1. Les travaux de recherche donnent naissance à des idées: l‘apprentissage auto-organisé et l‘accompagnement de l’apprentissage
Des cultures d’apprentissage dynamiques et propices au développement, soit la thèse directrice de cet article, peuvent voir le jour dès que les entreprises créent des conditions et des structures grâce auxquelles les personnes peuvent apprendre de manière autonome après la prise en compte de leurs exigences professionnelles. L’enjeu est un apprentissage qui met l’accent sur l’élaboration de structures complexes du savoir et le développement de pratiques d’apprentissage individuelles et qui favorise l’individualisation des parcours d’apprentissage (Klingovsky & Kossack 2007, p. 68).
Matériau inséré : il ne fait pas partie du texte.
theorem decode_turn_progress {s t : State} (hp : s.phase = .decoding) (h : engineTurn s = .next t) :
    Ended t ∨ (t.busy = true ∧ stepsLeft t < stepsLeft s) := by
  have hb : s.busy = true := (busy_eq_true_iff s).2 (by rw [hp]; decide)
  cases hs : s.stage with
  | start =>
    rw [stepsLeft_decode_start hp hs]
    rcases decodeStart_cases s hp hs with ⟨_, he⟩ | ⟨_, he⟩ <;> cases he.symm.trans h
    · refine .inr ⟨hb, ?_⟩
      rw [stepsLeft_decode_header (by exact hp) (by exact rfl)]
      exact Nat.lt_succ_self _
    · exact .inl (ended_raise _ _)
  | header =>
    rw [stepsLeft_decode_header hp hs]
    obtain ⟨_, he, ⟨code, _, rfl⟩ | ⟨w, ht, c, cs, ⟨code, _, rfl⟩ | ⟨_, _, rfl⟩⟩⟩ := decodeHeader_cases s hp hs <;>
      cases he.symm.trans h
    · exact .inl (ended_raise _ _)
    · exact .inl (ended_raise _ _)
    · refine .inr ⟨hb, ?_⟩
      rw [stepsLeft_decode_body (by exact hp) (by exact rfl)]
      show s.srcLen.toNat - 8 - 14 + 1 < s.srcLen.toNat + 2
      omega
  | body =>
    rw [stepsLeft_decode_body hp hs]
    by_cases hlt : s.p < s.endOff
    · obtain ⟨_, he, P, p, n, a, m, tb, ⟨code, _, rfl⟩ | ⟨hpp, rfl⟩⟩ := decodeChunk_shape s hp hs hlt <;>
        cases he.symm.trans h
      · exact .inl (ended_raise _ _)
      · refine .inr ⟨hb, ?_⟩
        rw [stepsLeft_decode_body (by exact hp) (by exact hs)]
        show s.endOff - p + 1 < s.endOff - s.p + 1
        omega
    · rcases decodeEnd_cases s hp hs (Nat.not_lt.1 hlt) with ⟨_, he⟩ | ⟨code, _, he⟩ <;> cases he.symm.trans h
      · exact .inl (ended_complete _ _)
      · exact .inl (ended_raise _ _)

theorem busy_turn_progress {s t : State} (hb : s.busy = true) (h : engineTurn s = .next t) :
    Ended t ∨ (t.busy = true ∧ stepsLeft t < stepsLeft s) := by
  cases hp : s.phase with
  | idle => exact absurd hp ((busy_eq_true_iff s).1 hb)
  | encoding => exact encode_turn_progress hp h
  | decoding => exact decode_turn_progress hp h

/-- An unattended step is the engine's and leaves the engine unattended. -/
theorem unattended_step {s : State} (hsched : s.schedule = []) :
    ∃ t, step s = .next t ∧ engineTurn s = .next t ∧ t.schedule = [] := by
  obtain ⟨t, ht⟩ := engineTurn_next s
  obtain ⟨-, -, -, -, -, -, -, hschedule, -⟩ := engineTurn_frame ht
  exact ⟨t, (step_of_schedule_nil hsched).trans ht, ht, hschedule.trans hsched⟩

theorem operation_ends (bound : Nat) {s : State} (hsched : s.schedule = []) (hb : s.busy = true)
    (hbound : stepsLeft s ≤ bound) : ∃ k t, k ≤ bound ∧ core.run k s = .next t ∧ Ended t := by
  induction bound generalizing s with
  | zero =>
    obtain ⟨t, -, ht, -⟩ := unattended_step hsched
    have hpos : 0 < stepsLeft s := by
      unfold stepsLeft
      split
      · rename_i hp
        exact absurd hp ((busy_eq_true_iff s).1 hb)
      all_goals exact Nat.succ_pos _
    omega
  | succ bound ih =>
    obtain ⟨t, hstep, ht, hsched'⟩ := unattended_step hsched
    rcases busy_turn_progress hb ht with hended | ⟨hb', hless⟩
    · exact ⟨1, t, by omega, by rw [run_succ_of_step 0 hstep, run_zero], hended⟩
    · obtain ⟨k, u, hk, hrun, hended⟩ := ih hsched' hb' (by omega)
      exact ⟨k + 1, u, by omega, by rw [run_succ_of_step k hstep, hrun], hended⟩

/-- An unattended engine runs on for ever. -/
theorem safeRun_of_unattended {s : State} (hsched : s.schedule = []) : SafeRun s := by
  intro k
  induction k generalizing s with
  | zero => exact ⟨s, run_zero s⟩
  | succ k ih =>
    obtain ⟨t, hstep, -, hsched'⟩ := unattended_step hsched
    obtain ⟨u, hrun⟩ := ih hsched'
    exact ⟨u, by rw [run_succ_of_step k hstep, hrun]⟩
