-- ==== Sys2Proof/Config.lean ====
section
/-! DEFINITION. The implementation parameters of the block and the free values of the model. -/

namespace Sys2Proof

/-- How the host's platform maps the window (20_memory.md R55, R60). -/
inductive Mapping where
  /-- Uncached, strongly ordered device memory: what R60 requires. -/
  | device
  /-- A cached mapping (R60: a model refuses it). -/
  | cached
  /-- A write-combined mapping (R60: a model refuses it). -/
  | writeCombined
  /-- A fabric that reorders device accesses (R55: must not map the window that way). -/
  | reordering
  deriving DecidableEq, Repr

/-- The parameters of 00_scope.md R7 to R11 and the platform's mapping (R60).  They are fixed for one machine: no step
changes them.  A state carries them so that every statement about a state holds for every choice of them. -/
structure Config where
  /-- `W`, the counter's width in bits (R7). -/
  width : Nat
  /-- `DIV_SET`, the ordered division factors (R8). -/
  divSet : List Nat
  /-- `BASE`, the byte address of the window (R9). -/
  base : Nat
  /-- `N_IRQ`, the number of gated request lines (R10). -/
  nIrq : Nat
  /-- `F_CPU`, the core clock frequency, read by no rule (R11). -/
  fCpu : Nat
  /-- How the platform maps the window (R60). -/
  mapping : Mapping
  deriving DecidableEq, Repr

namespace Config

/-- This hardware's parameters: `W = 16` (R7) and `DIV_SET = (1, 8, 64, 256, 1024)` (R8) are the spec's defaults;
BASE, N_IRQ and F_CPU are OPEN in the spec.
DESIGN CHOICE (log 2): BASE = 0, N_IRQ = 32, F_CPU = 16000000 and a device mapping in `State.reset`; unsafe. -/
def defaults : Config :=
  { width := 16, divSet := [1, 8, 64, 256, 1024], base := 0, nIrq := 32, fCpu := 16000000, mapping := .device }

/-- Free value (log 4): `factor(c)` "is not defined for other `c`" than `1 <= c <= K` (00_scope.md R14). -/
opaque undefinedFactor : Nat → Nat

/-- Free value (log 3): the agent step that comes next where no announced input stands in the state.  Which agent steps
next is a draw (00_scope.md R16, R17; 60_exceptions.md R117); it is read at the state's draw counter. -/
opaque freeEvent : Nat → Event

end Config

end Sys2Proof
end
Pour étudier cette thèse, deux étudiantes en master de l’Université de Bâle, spécialité Éducation des adultes1, ont eu, en 2018, la possibilité d’étudier le cours de formation continue «Experte ou expert en vins» chez Coop Campus dans le cadre d’un atelier de recherche. Dans l’entreprise Coop, cette offre de cours est proposée en tant que formation continue en interne à l’ensemble des membres du personnel spécialisés dans l’assortiment de vins dans les points de vente. Sur la base de leurs observations empiriques, les deux étudiantes ont réalisé une «analyse de situation»: elles ont observé le cadre de la salle de cours et ont passé à la loupe divers aspects: l’agencement de la salle, les déplacements des participantes et participants et des responsables de cours, leur place dans la salle de cours et les documents d’apprentissage mis disposition. Elles ont comparé leurs observations avec les objectifs d’apprentissage recherchés, qu’elles ont confrontés aux effets observés en salle de cours. «L’objectif d’une telle analyse est de déconstruire les [...] modèles de pratiques d’enseignement et d’apprentissage, ainsi que de rendre visible et de mettre des mots les omissions, les (im)possibilités, les ruptures et les contradictions nécessairement liées à l'ordre/au désordre respectif» (Klingovsky, 2021, p.45). Les problématiques professionnelles dans la formation continue en entreprise sont identifiées et renvoyées aux acteurs de la formation continue sur place, sous forme de matériel de professionnalisation basé sur des données.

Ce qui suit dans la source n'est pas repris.